/-- R52: three fields make a legal word exactly when they are well-formed. -/
theorem decode_pack_iff (f : CommandFields) : (∃ i, decode f.pack = .ok i) ↔ f.wellFormed = true := by
  constructor
  · rintro ⟨i, hi⟩
    have hfields : i.fields = f := pack_injective (decode_eq_ok_iff.1 hi)
    exact hfields ▸ instr_wellFormed i
  · intro h
    obtain ⟨i, rfl⟩ := fields_of_wellFormed h
    exact ⟨i, decode_encode i⟩

/-- Settles O2: the decoder inverts `encode` on both sides, and well-formed fields are an instruction's. -/
theorem decodeEncodeAgree : Obligations.DecodeEncodeAgree :=
  ⟨fun i => ⟨instr_wellFormed i, decode_encode i⟩, fun _ _ h => encode_of_decode h, decode_pack_iff⟩

/-- Settles O1: the list of R51 is the graph of `encode`. -/
theorem legalWordsDecode : Obligations.LegalWordsDecode := by
  intro cmd i
  rw [decode_eq_ok_iff, eq_comm]
  cases i <;> simp [encode, CommandFields.pack, Instr.fields]

/-! ### Illegal words -/

/-- Settles O3: no instruction's word falls under a case of R52, so the word does not decode, and `illegalOp` is left. -/
theorem illegalWordRecordsError : Obligations.IllegalWordRecordsError := by
  intro cmd s hillegal
  rcases execute_cases cmd s with ⟨i, hi, _⟩ | ⟨_, _, hx⟩
  · obtain rfl := encode_of_decode hi
    cases i <;> exact absurd hillegal (by decide)
  · rw [hx]
    rcases illegalOp_cases s with ⟨he, h⟩ | ⟨he, h⟩
    · simp [he, h]
    · simp [he, h, State.setError]

end Sys2Proof.Machine
end

section
/-! A message through the port (spec/41_buffer_manager.md R59, R63; spec/43_padding_finalize.md R80, R83;
spec/30_encoding.md R53): from a fresh engine, what a run of `WR DATA` / `UPDATE n` pairs has taken in, the digest FINALIZE
makes of it, and the reads that return it. -/

namespace Sys2Proof.Machine

/-! ### The fold of Compress over a stream -/

theorem firstBlock_append {X : List Byte} (Y : List Byte) (h : 64 ≤ X.length) : firstBlock (X ++ Y) = firstBlock X := by
  ext i hi
  have hlt : i < X.length := by omega
  simp [firstBlock, List.getElem?_append_left hlt]

theorem hashBlocks_add (a b : Nat) (X : List Byte) (H : Vector Word 8) :
    hashBlocks (a + b) X H = hashBlocks b (X.drop (a * 64)) (hashBlocks a X H) := by
  induction a generalizing X H with
  | zero => simp [hashBlocks]
  | succ a ih =>
    have hdrop : a * 64 + 64 = (a + 1) * 64 := by omega
    rw [Nat.succ_add, hashBlocks, hashBlocks, ih, List.drop_drop, Nat.add_comm 64, hdrop]

/-- Bytes after the folded blocks do not show. -/
theorem hashBlocks_append {n : Nat} {X : List Byte} (Y : List Byte) (H : Vector Word 8) (h : n * 64 ≤ X.length) :
    hashBlocks n (X ++ Y) H = hashBlocks n X H := by
  induction n generalizing X H with
  | zero => rfl
  | succ n ih =>
    rw [hashBlocks, hashBlocks, firstBlock_append Y (by omega), List.drop_append_of_le_length (by omega),
      ih _ (by rw [List.length_drop]; omega)]

/-! ### What the engine has consumed -/

/-- The engine has taken in the stream `X` since its hash state was `H`: the whole blocks are folded, the rest is
buffered (R59). -/
structure Consumed (H : Vector Word 8) (X : List Byte) (s : State) : Prop where
  h : s.h = hashBlocks (X.length / 64) X H
  fill : s.fill.toNat = X.length % 64
  buffered : buffered s = X.drop (X.length / 64 * 64)

theorem consumed_nil {s : State} (hfill : s.fill = 0) : Consumed s.h [] s :=
  ⟨rfl, by rw [hfill]; rfl, buffered_empty s hfill⟩

/-- Absorbing `S` extends the stream by `S`. -/
theorem Consumed.absorb {H : Vector Word 8} {X : List Byte} {s : State} (hs : Consumed H X s) (S : List Byte) :
    Consumed H (X ++ S) (absorb S s) := by
  have hblocks : (X ++ S).length / 64 = X.length / 64 + (s.fill.toNat + S.length) / 64 := by
    rw [List.length_append, hs.fill]
    omega
  have hstream : Machine.buffered s ++ S = (X ++ S).drop (X.length / 64 * 64) := by
    rw [hs.buffered, List.drop_append_of_le_length (by omega)]
  constructor
  case h => rw [absorb_h, hstream, hs.h, hblocks, hashBlocks_add, hashBlocks_append S H (by omega)]
  case fill =>
    rw [absorb_fill, BitVec.toNat_ofNat, hs.fill, List.length_append]
    omega
  case buffered => rw [buffered_absorb, hstream, hblocks, List.drop_drop, Nat.add_mul]

/-- The engine is in the course of the message `msg`: a fresh engine has consumed exactly these bytes and counted them,
and no error is recorded (R63). -/
structure MessageSoFar (msg : List Byte) (s : State) : Prop extends Consumed ivRom msg s where
  total : s.total = BitVec.ofNat 64 msg.length
  phase : s.phase = .accepting
  err : s.err = false
  errCode : s.errCode = .none

theorem State.Fresh.messageSoFar {s : State} (hs : s.Fresh) : MessageSoFar [] s :=
  { toConsumed := hs.h ▸ consumed_nil hs.fill
    total := hs.total, phase := hs.phase, err := hs.err, errCode := hs.errCode }

namespace MessageSoFar

variable {msg : List Byte} {s : State} (hs : MessageSoFar msg s)
include hs

theorem setReply (c : Option Completion) : MessageSoFar msg (s.setReply c) := { hs with }
theorem setData (v : Word) : MessageSoFar msg (s.setData v) := { hs with }

/-- UPDATE n takes in the first n bytes of DATA (R61). -/
theorem updateOp {n : BitVec 3} (hn : n.toNat ≤ 4) : MessageSoFar (msg ++ dataBytes n s.data) (updateOp n s) := by
  have hop : Machine.updateOp n s = (Machine.absorb (dataBytes n s.data) s).setTotal (s.total + n.setWidth 64) := by
    simp [Machine.updateOp, hs.err, hs.phase]
  have hconsumed := hs.absorb (dataBytes n s.data)
  rw [hop]
  exact {
    h := hconsumed.h
    fill := hconsumed.fill
    buffered := hconsumed.buffered
    total := by
      rw [State.setTotal_total, hs.total, List.length_append, length_dataBytes hn, BitVec.ofNat_add]
      simp
    phase := by simp [hs.phase]
    err := by simp [hs.err]
    errCode := by simp [hs.errCode] }

/-- FILL and TOTAL count the same bytes (R16), so the check of R84 passes and FINALIZE absorbs the padding only. -/
theorem finalizeOp_eq : finalizeOp s = (Machine.absorb (padding s.total) s).setPhase .finalized := by
  have hfill : s.fill.toNat = s.total.toNat % 64 := by
    rw [hs.fill, hs.total, BitVec.toNat_ofNat]
    omega
  simp [finalizeOp, hs.err, hs.phase, finalize_passes_check hfill]

/-- FINALIZE leaves the digest of the message in H (R83). -/
theorem finalizeOp_h : (finalizeOp s).h = sha256 msg := by
  rw [hs.finalizeOp_eq, State.setPhase_h, (hs.absorb _).h, hs.total]
  rfl

end MessageSoFar

/-! ### Runs of accesses -/

/-- The accesses complete one after the other and take `s` to `t`, and the reads among them return `vs` in order. -/
def Runs (as : List Access) (s t : State) (vs : List Word) : Prop :=
  ∃ rs, runAccesses as s = .next (t, rs) ∧ readValues rs = vs

theorem readValues_append (rs qs : List Reply) : readValues (rs ++ qs) = readValues rs ++ readValues qs := by
  induction rs with
  | nil => rfl
  | cons r rs ih => cases r <;> simp [readValues, ih]

theorem runAccesses_append {as bs : List Access} {s t u : State} {rs qs : List Reply}
    (has : runAccesses as s = .next (t, rs)) (hbs : runAccesses bs t = .next (u, qs)) :
    runAccesses (as ++ bs) s = .next (u, rs ++ qs) := by
  induction as generalizing s rs with
  | nil =>
    cases has
    exact hbs
  | cons a as ih =>
    rw [runAccesses] at has
    split at has
    next v hv =>
      split at has
      next w ps hw =>
        cases has
        rw [List.cons_append, runAccesses, hv]
        simp only [ih hw, List.append_assoc]
      all_goals cases has
    all_goals cases has

theorem Runs.nil (s : State) : Runs [] s s [] := ⟨[], rfl, rfl⟩

theorem Runs.append {as bs : List Access} {s t u : State} {vs ws : List Word} (has : Runs as s t vs)
    (hbs : Runs bs t u ws) : Runs (as ++ bs) s u (vs ++ ws) := by
  obtain ⟨rs, hrs, rfl⟩ := has
  obtain ⟨qs, hqs, rfl⟩ := hbs
  exact ⟨rs ++ qs, runAccesses_append hrs hqs, readValues_append rs qs⟩

theorem runAccesses_single {a : Access} {r : Reply} {s t : State} (h : serveAccess a s = .next (complete a r t)) :
    runAccesses [a] s = .next (complete a r t, [r]) := by
  rw [runAccesses, h]
  rfl

/-- `WR reg, v` (R53). -/
theorem runs_wr (m : Nat) {r : Reg} {v : Word} {s t : State} (h : memWrite r.offset .four v s = .next t) :
    Runs [BaseStmt.access m (.wr r v)] s (complete (BaseStmt.access m (.wr r v)) .done t) [] := by
  refine ⟨[.done], runAccesses_single ?_, rfl⟩
  exact congrArg (mapNext (complete (BaseStmt.access m (.wr r v)) .done)) h

theorem memWrite_data (v : Word) (s : State) : memWrite (Reg.offset .data) .four v s = .next (s.setData v) := rfl

theorem memWrite_cmd (v : Word) (s : State) : memWrite (Reg.offset .cmd) .four v s = execute v s := rfl

/-- A CMD write runs the command word (R36, R54). -/
theorem runs_commandWrite (m : Nat) {v : Word} {s t : State} (h : execute v s = .next t) :
    Runs [commandWrite m v] s (complete (commandWrite m v) .done t) [] :=
  runs_wr m ((memWrite_cmd v s).trans h)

REQUIRED ACTION → Restate word for word the lines of the data above, starting at the line containing "h := hconsumed.h" and ending at the line containing "errCode := by", both included, and nothing more.

SOLUTION TO THE PROBLEM →
    h := hconsumed.h
    fill := hconsumed.fill
    buffered := hconsumed.buffered
    total := by
      rw [State.setTotal_total, hs.total, List.length_append, length_dataBytes hn, BitVec.ofNat_add]
      simp
    phase := by simp [hs.phase]
    err := by simp [hs.err]
    errCode := by simp [hs.errCode] }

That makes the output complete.